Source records

--- START ---

-- ==== Sys2Proof/WellFormed.lean ====
section
/-!
DEFINITION. Which terms of Instr stand for a word: an opcode-15 word that is not the sentinel has a non-zero address field
(44_control.md R115), and the opcode of a wide word lies outside 0..15 (R116).
-/

namespace Sys2Proof

/-- The term is the decoding of some word. -/
def Instr.wf : Instr → Bool
  | .op15Nop x => x != 0#8
  | .unknownWide opcode _ => decide (opcode < 0) || decide (16 ≤ opcode)
  | .load _ | .store _ | .add _ | .subtract _ | .input _ | .output _ | .halt => true
  | .unknown0 _ | .unknown7 _ | .unknown8 _ | .unknown9 _ | .unknown10 _ | .unknown11 _ => true
  | .unknown12 _ | .unknown13 _ | .unknown14 _ => true

end Sys2Proof
end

--- END ---

The number alone is the answer: work out how many lines in the data contain "Instr".

2